StrategyImplementationBest For
Idempotency key headerUUID in Idempotency-Key headerPOST endpoints creating resources
Natural key constraintDatabase unique constraint on business keyUPSERT operations, user registration
State machine checkVerify current state before transitionWorkflow engines, payment processing
ETag / If-MatchConditional requests with versionOptimistic concurrency, updates
empotency-Key: *Not recommendedNever use; always use unique keys

Best Practices

  1. Require idempotency keys for state-changing operations — all POST/PUT/PATCH endpoints that create or modify resources should accept an Idempotency-Key header.
  2. Use UUID v4 for keys — clients should generate cryptographically random UUIDs. Avoid simple incrementing integers or timestamps that could collide across clients.
  3. Store responses, not just state — when a request completes, cache the full response so duplicate requests return identical data, not just a success acknowledgement.
  4. Set appropriate TTLs — 24 hours is standard for financial operations; shorter TTLs (1 hour) work for less critical flows. Document your TTL so clients know the retry window.
  5. Make DELETE naturally idempotentDELETE /resources/{id} should return 204 or 404 on repeat calls, both indicating the resource does not exist.

Common Mistakes

  1. Implementing idempotency keys but not checking them atomically, causing race conditions where two parallel requests both execute.
  2. Setting infinite TTL on idempotency records, eventually exhausting storage and degrading performance.
  3. Returning different responses for the same idempotency key (e.g., different order IDs), breaking the idempotency contract.
  4. Using idempotency keys on GET requests, which are already idempotent by HTTP specification and don’t need keys.
  5. Not removing the “processing” marker on failure, permanently blocking retries for that key.
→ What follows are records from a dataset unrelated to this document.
-- ==== Sys2Proof/Machine/Core.lean ====
section
/-!
DEFINITION. The machine behind the host's interface (Host/Core.lean).
-/

def Sys2Proof.core : Host.Core :=
  { State := Sys2Proof.Machine.State, Fault := Sys2Proof.Machine.Fault,
    Refusal := Sys2Proof.Machine.Refusal, step := Sys2Proof.Machine.step, reset := Sys2Proof.Machine.State.reset }
end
Frequently Asked Questions

Which HTTP methods are naturally idempotent?

GET, HEAD, PUT, DELETE, and OPTIONS are naturally idempotent by HTTP specification. POST is not idempotent by default — repeated POSTs create multiple resources. PATCH idempotency depends on the patch semantics (JSON Merge Patch vs JSON Patch).

How should the client generate idempotency keys?

Generate a UUID v4 on the client side before the first request attempt. Reuse the same key for all retries of the same logical operation. Never reuse a key for a different operation (different amount, different customer, etc.). Store the key locally until you receive a definitive success or failure response.

Can I implement idempotency without a dedicated store?

Yes, using database constraints. For example, a payments table with a unique constraint on (idempotency_key, merchant_id) naturally prevents duplicates. The database transaction enforces atomicity without a separate cache. However, this only works when the key maps directly to a database record; for complex multi-step operations, a dedicated store is clearer.